Турандот вытер пот со лба. Хмырь мирно высосал наконец-то поданный ему тонизирующий напиток. Зажав Габриелю нос, Шарль залил ему в рот немного гранатового сиропа. Несколько капель вытекло из уголков рта. Габриель встряхнулся.
— Ах ты недоносок! — с нежностью сказал ему Шарль.
— Слабак, — сказал взбодрившийся хмырь.
— Не нужно так говорить, — вмешался Турандот. — Во время войны он доказал, на что способен.
— А что он такого сделал? — небрежно поинтересовался хмырь.
— Он был на принудительных работах в Германии, — ответил владелец кабачка, разливая по кругу новые порции ферне.
— А... — сказал хмырь безразлично.
— Мошт, вы уже забыли, — сказал Турандот. — Все-таки до чего быстро люди забывают! Принудительные работы. В Германии. Что, не помните?
— Это еще не значит, что он — герой, — ответил хмырь.
— А бомбежки? — ответил Турандот. — Вы забыли про бомбежки?
— Ну и что же делал ваш герой во время бомбежек? Хватал снаряды голыми руками, чтобы они не взрывались?
— Плоско шутите, — сказал уже начавший нервничать Шарль.
— Не ссорьтесь, — прошептал Габриель, восстанавливая контакт с окружающей действительностью.
Походкой, слишком нетвердой для того, чтобы называться уверенной, Габриель подошел к столику, за которым сидел хмырь, и грохнулся на стул. Он извлек из кармана небольшую сиреневую простынку и вытер ею лицо, наполняя бистро ароматом лунной амбры и серебристого мускуса.

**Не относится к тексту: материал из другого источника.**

-- ==== Sys2Proof/Machine/Token.lean ====
section
/-! DEFINITION. The token and task instructions (R250 to R262): DETACH, ADOPT, CANCEL, PRIO, TSTAT, SUSPEND with its
continuations, and SPAWN. -/

namespace Sys2Proof.Machine

/-! ## Token control (R252 to R256) -/

/-- Write D and complete. -/
def doneWith (s : State) (r : Ref) (x : Strand) (d : Opnd) (n : Nat) : Res :=
  .done (s.setStrand r (writeUni d (BitVec.ofNat 64 n) x)) 0

/-- R251: the token operand of an instruction. -/
def tokenArg (s : State) (r : Ref) (x : Strand) (f : T3) : Word := BitVec.ofNat 32 (uniOp s r x f.a)

def execDetach (f : T3) (s : State) : Host.Outcome State Fault Refusal :=
  issue (.detach f) s fun s r x =>
    match resolve s r.core x.slot (tokenArg s r x f) with
    | .current i =>
      let e := s.token r.core i
      if e.owner = r.strid ∧ e.attached = true then
        doneWith (s.modToken r.core i fun e => { e with det := true }) r
          (if e.st.terminal then x else x.subCount e.cls 1) f.d 1
      else doneWith s r x f.d 0
    | _ => doneWith s r x f.d 0

/-- R253: the orphans that an adopting strand takes. -/
def adoptable (s : State) (r : Ref) (x : Strand) : List Nat :=
  ((s.core r.core).tokens.filter fun e =>
    e.2.gen != 0 && e.2.orph && !e.2.ringed && e.2.owner == r.strid && e.2.cslot == x.slot && e.2.ctx == x.ctx).map (·.1)

def execAdopt (f : T3) (s : State) : Host.Outcome State Fault Refusal :=
  issue (.adopt f) s fun s r x =>
    match s.team? r.core x.tslot with
    | some t =>
      if t.adopter = r.strid then
        let ids := adoptable s r x
        let s1 := ids.foldl (fun s i => s.modToken r.core i fun e => { e with orph := false }) s
        let y := ids.foldl (fun (y : Strand) i =>
          let e := s.token r.core i
          if e.st.terminal then y else y.addCount e.cls 1) x
        doneWith s1 r y f.d ids.length
      else doneWith s r x f.d 0
    | none => doneWith s r x f.d 0

def execCancel (f : T3) (s : State) : Host.Outcome State Fault Refusal :=
  issue (.cancel f) s fun s r x =>
    let t := tokenArg s r x f
    match resolve s r.core x.slot t with
    | .current i =>
      if (s.token r.core i).st.terminal then doneWith s r x f.d 0
      else
        let s1 := s.modToken r.core i fun e => { e with cancel := true }
        if f.opx.getLsbD 0 then startWait s1 r { x with wait := .cancel t f.d } else doneWith s1 r x f.d 1
    | _ => doneWith s r x f.d 0

/-- R254: a CANCEL.wait ends. -/
def execCancelWaitEnd (core strid : Nat) (s : State) : Host.Outcome State Fault Refusal :=
  let r : Ref := { core := core, strid := strid }
  match s.strand? r with
  | none => .next s
  | some x =>
    match x.wait with
    | .cancel t d =>
      let e := s.token core (tokIdx t)
      if e.st.terminal && mayRun s r { x with wait := .none } then
        .next (endWait s r x d (if e.st == .cancelled then 1 else 0))
      else .next s
    | _ => .next s

/-- R255: PRIO. The detail 0 of its BAD_PARAM is the model's (assumption 110). -/
def execPrio (f : T3) (s : State) : Host.Outcome State Fault Refusal :=
  issue (.prio f) s fun s r x =>
    let n := uniOp s r x f.b
    if 4 ≤ n then .trap .badParam 0
    else match resolve s r.core x.slot (tokenArg s r x f) with
      | .current i =>
        if (s.token r.core i).st.terminal then doneWith s r x f.d 0
        else doneWith (s.modToken r.core i fun e => { e with prio := BitVec.ofNat 2 n }) r x f.d 1
      | _ => doneWith s r x f.d 0

/-- R256: the summary of a token. -/
def tokenSummary (s : State) (r : Ref) (n : Named) : Nat :=
  match n with
  | .null => 3 * 2 ^ 62 + 3 * 2 ^ 29
  | .foreign => 2 * 2 ^ 62
  | .stale => 2 ^ 62
  | .current i =>
    let e := s.token r.core i
    e.tag.toNat * 2 ^ 32 + e.st.code * 2 ^ 29 + e.cls * 2 ^ 25 + e.prio.toNat * 2 ^ 23 + e.det.toNat * 2 ^ 22
      + e.orph.toNat * 2 ^ 21 + (if e.owner = r.strid then 1 else 0) * 2 ^ 20 + e.cause

def execTstat (f : T3) (s : State) : Host.Outcome State Fault Refusal :=
  issue (.tstat f) s fun s r x =>
    let n := resolve s r.core x.slot (tokenArg s r x f)
    let sel := bitsOf f.opx 0 3
    let v := if sel = 4 then tokenSummary s r n
      else match n with
        | .current i => ((s.token r.core i).dwords.getD sel 0).toNat
        | _ => 0
    doneWith s r x f.d v

/-! ## Continuations (R257 to R260) -/

/-- R257, R258: STATE of a token as a block records it; none while the token is not terminal. -/
def contState (s : State) (core slot : Nat) (t : Word) : Option Nat :=
  match resolve s core slot t with
  | .null => some 3
  | .foreign | .stale => some 0
  | .current i => if (s.token core i).st.terminal then some (s.token core i).st.code else none

/-- R259: the task record of a block. -/
def contRecord (rpc block : Nat) (t : Word) (st : Nat) : List Word :=
  [BitVec.ofNat 32 rpc, BitVec.ofNat 32 (3 * 2 ^ 30 + block % 2 ^ 28), t, BitVec.ofNat 32 st, 0, 0, 0, 0]

/-- R259, R362: push one continuation of a context, behind those that wait. -/
def pushCont (s : State) (ctx : Nat) (p : Susp) (slot : Nat) (w : List Word) : State :=
  let cl := clusterOf p.core
  let wait (s : State) : State := s.modQueue cl p.queue fun k => { k with waiting := k.waiting ++ [.cont ctx p.core p.tok w] }
  if !(s.queue cl p.queue).waiting.isEmpty then wait s
  else match push s cl p.queue p.core w with
    | .ok s1 => s1
    | .full | .wait => wait s
    | .fault s1 c i dm => ringFault (wait s1) cl p.queue p.core slot c i dm

/-- R259: the blocks of one SUSPEND, in ascending SLANE order. A write of STATE that faults halts the context (SRC 6), and the
blocks not yet queued stay owed. -/
def pushBlocks (s : State) (ctx : Nat) (p : Susp) (st : Nat) : List Nat → State × List Nat
  | [] => (s, [])
  | b :: rest =>
    let base := match s.ctx? ctx with | some c => c.contbase | none => 0
    match flatWrite s (hwWho ctx p.core) (base + 128 * b + 20) 4 st with
    | .ok s1 _ => pushBlocks (pushCont s1 ctx p p.slot (contRecord p.rpc b p.tok st)) ctx p st rest
    | .bad c i dm =>
      (postHalt s ctx { cause := c, tinfo := i, src := 6, core := p.core, slot := p.slot, dm := dm }, b :: rest)
    | .wait => (s, b :: rest)

/-- R260: when the token of a SUSPEND became terminal; one that names no entry was so from the start. -/
def suspEnded (s : State) (p : Susp) : Nat :=
  match resolve s p.core p.slot p.tok with | .current i => (s.token p.core i).ended | _ => 0

/-- R260: a SUSPEND takes its place among those whose token became terminal no later. -/
def placeSusp (s : State) (p : Susp) : List Susp → List Susp
  | [] => [p]
  | o :: rest => if suspEnded s o ≤ suspEnded s p then o :: placeSusp s p rest else p :: o :: rest

/-- R259, R260: SUSPENDs in the order in which their tokens became terminal, then of issue. -/
def bySuspEnd (s : State) (l : List Susp) : List Susp := l.foldl (fun acc p => placeSusp s p acc) []

/-- R259: queue the continuations of SUSPENDs in order, up to the first that cannot be queued whole: it keeps the blocks left,
and those after it wait behind it. -/
def pushSusps (s : State) (ctx : Nat) : List Susp → State
  | [] => s
  | p :: rest =>
    match contState s p.core p.slot p.tok with
    | none => pushSusps s ctx rest
    | some st =>
      let a := pushBlocks s ctx p st p.blocks
      if a.2.isEmpty then pushSusps (a.1.modCtx ctx fun c => { c with susp := c.susp.erase p }) ctx rest
      else a.1.modCtx ctx fun c => { c with susp := c.susp.map fun o => if o = p then { p with blocks := a.2 } else o }

/-- R259, R260: the continuations of a context owed by the SUSPENDs that `sel` names. -/
def pushOwed (s : State) (ctx : Nat) (sel : Susp → Bool) : State :=
  match s.ctx? ctx with
  | none => s
  | some c => pushSusps s ctx (bySuspEnd s (c.susp.filter sel))

/-- R258: the bytes of a block. -/
def blockNat (x : Strand) (t : Word) (mask rb l : Nat) : Nat :=
  x.pc + 1 + (mask * 2 ^ 16 + rb) * 2 ^ 32 + t.toNat * 2 ^ 64 + (x.role * 2 ^ 10 + l) * 2 ^ 96
    + (List.range 16).foldl (fun a i =>
        if mask / 2 ^ i % 2 = 1 then a + (x.vreg l (rb + i)).toNat * 2 ^ (32 * (8 + i)) else a) 0

def writeBlocks (s : State) (w : Who) (base : Nat) (g : Nat → Nat) : List (Nat × Nat) → Mem Unit
  | [] => .ok s ()
  | (b, l) :: rest => (flatWrite s w (base + 128 * b) 128 (g l)).bind fun s1 _ => writeBlocks s1 w base g rest

/-- R257: the first register of the window that is not below the task budget. -/
def overBudget (rb mask tbud : Nat) : Option Nat :=
  ((List.range 16).map fun i => (i, rb + i)).findSome? fun e =>
    if mask / 2 ^ e.1 % 2 = 1 ∧ tbud ≤ e.2 then some e.2 else none

/-- R256 to R260. The continuation's PC is checked first (R57, assumption 22). The outstanding instructions settle before the
registers are saved (R68). -/
def suspendBody (f : T3) : State → Ref → Strand → Res := fun s r x =>
  let mask := bitsOf f.opx 0 16
  let q := bitsOf f.opx 16 2
  let rb := if mask = 0 then 0 else Opnd.vIndex f.b
  let t := tokenArg s r x f
  match s.ctx? x.ctx with
  | none => .done s 0
  | some c =>
    if !pcOk (x.pc + 1 : Nat) then .halt .pcRange 0 false
    else if !ownsQueue s x r.core q then .trap .badQueue (BitVec.ofNat 64 q)
    else match overBudget rb mask c.tbud with
      | some v => .trap .badParam (BitVec.ofNat 64 v)
      | none =>
        let lanes := x.activeLanes
        if c.contsize = 0 then .trap .contFull 0
        else if !settledNow x s.cycle then .stall
        else
          let y := settle x
          let w := hwWho x.ctx r.core
          match flatRead s w (c.contbase + 4) 4 with
          | .wait => .stall
          | .bad e i dm => .halt e i dm
          | .ok s1 free =>
            if free < lanes.length then .trap .contFull (BitVec.ofNat 64 free)
            else
              match (takeBlocks s1 w c.contbase lanes.length).bind fun s2 bs =>
                  (writeBlocks s2 w c.contbase (blockNat y t mask rb) (bs.zip lanes)).bind fun s3 _ => .ok s3 bs with
              | .wait => .stall
              | .bad e i dm => .halt e i dm
              | .ok s2 bs =>
                let p : Susp := { core := r.core, slot := x.slot, tok := t, queue := q, rpc := x.pc + 1, blocks := bs }
                let s3 := s2.modCtx x.ctx fun c => { c with susp := c.susp ++ [p] }
                afterLeaving (pushOwed s3 x.ctx fun o => o.core == r.core && o.slot == x.slot && o.tok == t) r y x.active

def execSuspend (f : T3) (s : State) : Host.Outcome State Fault Refusal := issue (.suspend f) s (suspendBody f)

/-- The slot of a core runs a context. -/
def slotRuns (s : State) (ctx core slot : Nat) : Bool :=
  let q := s.slot core slot
  q.st == .running && q.ctx == ctx && !q.line && !q.freezing

/-- R259: a token has become terminal: the continuations tied to it are queued, where its slot runs. -/
def execContinuationPush (core idx : Nat) (s : State) : Host.Outcome State Fault Refusal :=
  .next (s.ctxs.foldl (fun s c =>
    pushOwed s c.1 fun p => p.core == core && tokIdx p.tok == idx && decide (p.slot < 2) && slotRuns s c.1 core p.slot) s)

/-! ## SPAWN (R262) -/

def spawnBody (f : T3) : State → Ref → Strand → Res := fun s r x =>
  let va := uniOp s r x f.a
  if !vaOk va then .halt .vaRange (BitVec.ofNat 64 va) false
  else if va % 256 ≠ 0 then .trap .misalign (BitVec.ofNat 64 va)
  else match flatRead s (x.who r) va 256 with
    | .ok s1 n => startWait s1 r { x with wait := .spawn (natBytes 256 n) f.d }
    | .wait => .stall
    | .bad c i dm => .halt c i dm

def execSpawn (f : T3) (s : State) : Host.Outcome State Fault Refusal := issue (.spawn f) s (spawnBody f)

/-- R262: the record has been read: it is checked and submitted. -/
def execSpawnReadDone (core strid : Nat) (s : State) : Host.Outcome State Fault Refusal :=
  let r : Ref := { core := core, strid := strid }
  match s.strand? r with
  | none => .next s
  | some x =>
    match x.wait with
    | .spawn bytes d =>
      let y := { x with wait := .none }
      if !mayRun s r y then .next s
      else
        let n := leNat bytes
        let rec_ := (List.range 32).map fun i => (BitVec.ofNat 64 (n / 2 ^ (64 * i)) : Dword)
        (match submit s rec_ (if x.pl == 0 then some x.ctx else none) with
        | .refused off => .next (takeTrap (s.setStrand r y) r y y.pc y.active .badLaunch (BitVec.ofNat 64 off))
        | .busy => .next (endWait s r x d 0)
        | .yes s1 => .next (endWait s1 r x d 1))
    | _ => .next s

end Sys2Proof.Machine
end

— Фу, — фукнул хмырь. — Ну и запашок у вашего постельного белья.
— Неужели вы опять будете ко мне цепляться? — страдальчески произнес Габриель. — Это духи от Кристиана Фиора.
— Да ты просто не понимаешь, с кем имеешь дело. Некоторые дикари вовсе не выносят изысков.
— И это изыск? — произнес хмырь. — Вы изыскали ваши изыски на говноочистительной изыскарне, вот что.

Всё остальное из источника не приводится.